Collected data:
-- ==== Sys2Proof/Tests/Slice0.lean ====
section
/-! SUPPORT. Tests: ill-formed commands, worked cases of the spec, and a witness for the hypotheses of every statement. -/

set_option Elab.async false
set_option linter.unusedVariables false

namespace Sys2Proof.Tests

open Sys2Proof Sys2Proof.Machine

/-- The factory state with its supplies up and CORE running. -/
def base : Device :=
  { Device.factory with sys := { Device.factory.sys with vdd := true, vaon := true, coreRunning := true } }

/-- Such a state with every engine but the standby ones running, shelf core 0 active, and some objects at given values. -/
def unit (l : List (Obj × Int)) : Device :=
  (([0, 2, 3, 4, 5, 6, 7, 8, 9, 11, 12, 13, 14, 15].map fun e => (O.engineState e, (1 : Int))) ++ (O.activeShelfCore, 0) :: l).foldl
    (fun d p => d.set p.1 p.2) base

/-- A board on which everything loads. -/
def board : PowerUp := ⟨0, List.replicate 4 .high, [], [], [], []⟩

/-- A lap at 50 Hz with nothing connected. -/
def lapData : LapData :=
  ⟨20000000, 50000000, false, 0, 0, [0, 0, 0], 0, List.replicate 4 [], List.replicate 16 (0, 0, 0, 0), List.replicate 6 0⟩

/-- The means of such an interval. -/
def split : SplitData :=
  ⟨20000000, 50000000, [0, 0, 0], [0, 0, 0], 0, List.replicate 6 0, List.replicate 16 ⟨0, 0, 0, 0⟩, List.replicate 4 (0, 0, 0), 0⟩

/-- What a slot finds then. -/
def fireData : FireData := ⟨[], split⟩

/-- A probe of slot 0. -/
def job : Job := ⟨0, 0x98, false, [], 0, 0, .probe⟩

/-- Port 3 of the rectifiers has a transaction in progress. -/
def portBusy : Device := (unit []).modPort 3 fun x => { x with busy := some job }

/-- Cell 95 is retired. -/
def retired : Device := unit [(O.cellState 95, 7)]

/-- Link 0 waits for the acknowledgement of a notice. -/
def notice : Device := (unit [(O.linkState 0, 2)]).modLink 0 fun l => { l with outstanding := some ⟨0, 0x20, [], 0⟩ }

/-- An open peer session in entry 15, with the PEER right. -/
def peered : Device :=
  (unit [(O.portEnable 0, 1), (O.sessionState 15, 2), (O.sessionKeySlot 15, 0), (O.rights 0, 0x20)]).modSession 15 fun x =>
    { x with peer := some 0, macs := [(0, 5)] }

/-- A frame of it with its next number. -/
def fromPeer : FrameIn := ⟨15, 0, 5, 1⟩

/-- A ledger with 1 W in the pool and a peer. -/
def offering : Device :=
  (unit [(O.creditEnable, 1), (O.shelfId, 5), (O.peerShelfId 0, 1), (O.maxTransfer, 10)]).modBook fun b =>
    { b with pool := 1, allot := 1 }

/-- Transfer 0 in a state, long waited for. -/
def transfer (giver : Bool) (st : Nat) : Device :=
  let t : Transfer := ⟨0, 1, giver, st, 1, 0, 0, 0, 0, 0, .restart, 4294967295, false⟩
  (unit []).modMram fun m => { m with transfers := [t] }

/-- Both field ports enabled, key slot 7 in use. -/
def wired (l : List (Obj × Int)) : Device :=
  (unit ((O.portEnable 0, 1) :: (O.portEnable 1, 1) :: l)).modMram fun m => { m with keys := modAt m.keys 7 fun _ => some [1] }

/-- Session 0 in a state, bound to MAC 5 on port 0. -/
def session (n : Int) : Device := (wired [(O.sessionState 0, n)]).modSession 0 fun x => { x with macs := [(0, 5)] }

/-- Everything that opening a session to peer 15 needs. -/
def peerReady : Device :=
  let d := wired [(O.netPortState 1, 2), (O.creditEnable, 1), (O.shelfId, 1), (O.peerShelfId 15, 9), (O.peerKeySlot 15, 7)]
  { d with dict := { d.dict with portApplied := [false, true] } }

/-- Session 0 with a request of its own. -/
def asked (r : Req) : Device := (session 2).modSession 0 fun x => { x with requests := [r] }

/-- The request with operations that have not started. -/
def fresh (ops : List Op) : Req := ⟨1, 0, false, ops.map fun o => ⟨o, false, none⟩⟩

/-- The request with a wait for LineTrackEnable that has started. -/
def waiting (v : BitVec 32) : Req := ⟨1, 0, false, [⟨.wait 0x2001 0 v 1 0, true, none⟩]⟩

/-- The window of the management port asked for an operation. -/
def window (op : Nat) : Device := { unit [] with mgmt := { (unit []).mgmt with winState := 1, winOp := op, winLen := 1 } }

/-- A pulse of cell 0, from its rise at 40 eu and its fall at 140 eu on. -/
def pulse : Pulse := ⟨0, 0, 20, 100, none, false, false, 0⟩

/-- Feed 0 runs and its first cell has that pulse. -/
def pulsed (p : Pulse) : Device :=
  (unit [(O.feedState 0, 4), (O.cellState 0, 3)]).modCell 0 fun c => { c with pulse := some p }

/-- Link 0 at the end of a sweep. -/
def swept (l : List Bool) : Device := (unit [(O.linkState 0, 1)]).modLink 0 fun x => { x with sweep := l }

/-- String 3 for long in a charge state. -/
def charged (st : Int) : Device := (unit [(O.stringState 3, st)]).modStr 3 fun x => { x with elapsed := 10 ^ 18 }

/-- A gauge sample of nothing. -/
def sample : GaugeIn := ⟨0, 0, 0, 0, 0, 0, 0⟩

/-- String 3 with a step of 1000 A in its window. -/
def stepped : Device :=
  (unit [(O.stringState 3, 3)]).modStr 3 fun x =>
    { x with watch := { x.watch with
               win := List.replicate 10 ⟨1000, -1000, 50, false⟩ ++ List.replicate 10 ⟨0, 0, 50, false⟩ } }

/-- An item of one cell. -/
def item : Item := ⟨1, 1, 0, [0], false, 0⟩

/-- Lane 127 enabled, with one item. -/
def laneHeld : Device := (unit [(O.laneEnable 127, 1)]).modLane 127 fun l => { l with items := [item] }

/-- Lane 127 with a claimed item. -/
def laneClaimed : Device := (unit [(O.laneEnable 127, 1)]).modLane 127 fun l => { l with claim := some (item, 16) }
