-- ==== Sys2Proof/Syntax.lean ====
section
/-! DEFINITION. The commands of the HW2: one constructor per row of the table of operations and events,
with the operands that a command of that row carries. A TIS instruction carries only its tile: the word it
executes is the one that the sequencer fetches at its program counter. -/

namespace Sys2Proof

/-- A logical tile (R41). -/
abbrev TileId := Fin 384
/-- A ring (R206). -/
abbrev RingId := Fin 8192
/-- A peg (R221). -/
abbrev PegId := Fin 65536
/-- A fabric port. -/
abbrev PortId := Fin 64
/-- A home agent (R230). -/
abbrev HomeId := Fin 40
/-- A host core. -/
abbrev CoreId := Fin 96
/-- A reduction job. -/
abbrev JobId := Fin 256
/-- A shard (R168). -/
abbrev ShardId := Fin 1048576
/-- A tile group (R192). -/
abbrev GroupId := Fin 32
/-- A PCI Express root port. -/
abbrev RpId := Fin 4

/-- An agent that reads or writes a register, an aperture or memory: who sends the access. -/
inductive Agent where
  /-- A host core. -/
  | core (c : CoreId)
  /-- The basecamp controller. -/
  | basecamp
  /-- The external host, through the endpoint. -/
  | host
  /-- A device behind a root port. -/
  | rootPort (p : RpId)
  /-- Another HW2 device, by a fabric-global address. -/
  | fabric (dev : BitVec 12)
  /-- A tile's own program or units. -/
  | tile (n : TileId)
  /-- A unit of the device that runs descriptors (COPY, FILL, CHECKPOINT and so on) for a ring. -/
  | engine (r : RingId)
  deriving DecidableEq, Repr


/-- The status of a PCI Express completion: successful, UR, CA (R321, R326). -/
inductive CplStatus where
  | sc | ur | ca
  deriving DecidableEq, Repr

/-- A memory BAR of the endpoint and an offset in it (R315). -/
inductive BarAddr where
  | csr (offset : BitVec 31)
  | awning (offset : BitVec 28)
  deriving DecidableEq, Repr

/-- An event that is a loss of the external host's link (R323): the last leaves L0 as Recovery does, by a loss of lock of the PLL
(R362). -/
inductive LinkLoss where
  | perst | hotReset | linkDisable | functionReset | recovery | detect | pllUnlock
  deriving DecidableEq, Repr

/-- A configuration request of the external host, as far as the manual gives it an effect (R314, R315, R322, R325): the code of a maximum
payload size or read request size is its power of two above 128 B, `clearErrors` writes ones to error status bits, and `readBar` reads one of the six
BAR registers. -/
inductive ConfigRequest where
  | busMaster (on : Bool)
  | msix (enable functionMask : Bool)
  | bar (index : Fin 2) (base : W64)
  | readIds
  | readBar (index : Fin 6)
  | payload (code : Fin 3)
  | readRequest (code : Fin 6)
  | power (d3hot : Bool)
  | clearErrors (bits : W32)
  | readErrors
  | readCommand
  | readMsix
  | readControl
  | readPower
  deriving DecidableEq, Repr

/-- The size of an access, and whether it is an AMO, LR or SC of a core (R310). -/
structure SizedAccess (N : Type) where
  size : N
  atomic : Bool
  deriving DecidableEq, Repr

/-- An error in a line of a core's cache (R312): of a single bit, or uncorrectable, found by an access that would retire or not. -/
inductive CacheError where
  | single
  | double (retires : Bool)
  deriving DecidableEq, Repr

/-- The clock monitors whose fault resets the device (R362). -/
inductive ClockMonitor where
  | reference | rootPll | cclk | mclk | aclk | sclk | bclk | memoryPhy
  deriving DecidableEq, Repr

/-- A unit that can be reset alone (R375). -/
abbrev UnitId := Fin 549


/-- The head of a frame that the management port receives (R349, R421): its source, its destination and its EtherType. -/
structure Ether where
  src : BitVec 48
  dst : BitVec 48
  etherType : W16
  deriving DecidableEq, Repr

_Description of the task_:
Copy, exactly and only, the lines above that begin with the one containing "def board : PowerUp" and finish with the one containing "def retired : Device".

_Completed task_:
def board : PowerUp := ⟨0, List.replicate 4 .high, [], [], [], []⟩

/-- A lap at 50 Hz with nothing connected. -/
def lapData : LapData :=
  ⟨20000000, 50000000, false, 0, 0, [0, 0, 0], 0, List.replicate 4 [], List.replicate 16 (0, 0, 0, 0), List.replicate 6 0⟩

/-- The means of such an interval. -/
def split : SplitData :=
  ⟨20000000, 50000000, [0, 0, 0], [0, 0, 0], 0, List.replicate 6 0, List.replicate 16 ⟨0, 0, 0, 0⟩, List.replicate 4 (0, 0, 0), 0⟩

/-- What a slot finds then. -/
def fireData : FireData := ⟨[], split⟩

/-- A probe of slot 0. -/
def job : Job := ⟨0, 0x98, false, [], 0, 0, .probe⟩

/-- Port 3 of the rectifiers has a transaction in progress. -/
def portBusy : Device := (unit []).modPort 3 fun x => { x with busy := some job }

/-- Cell 95 is retired. -/
def retired : Device := unit [(O.cellState 95, 7)]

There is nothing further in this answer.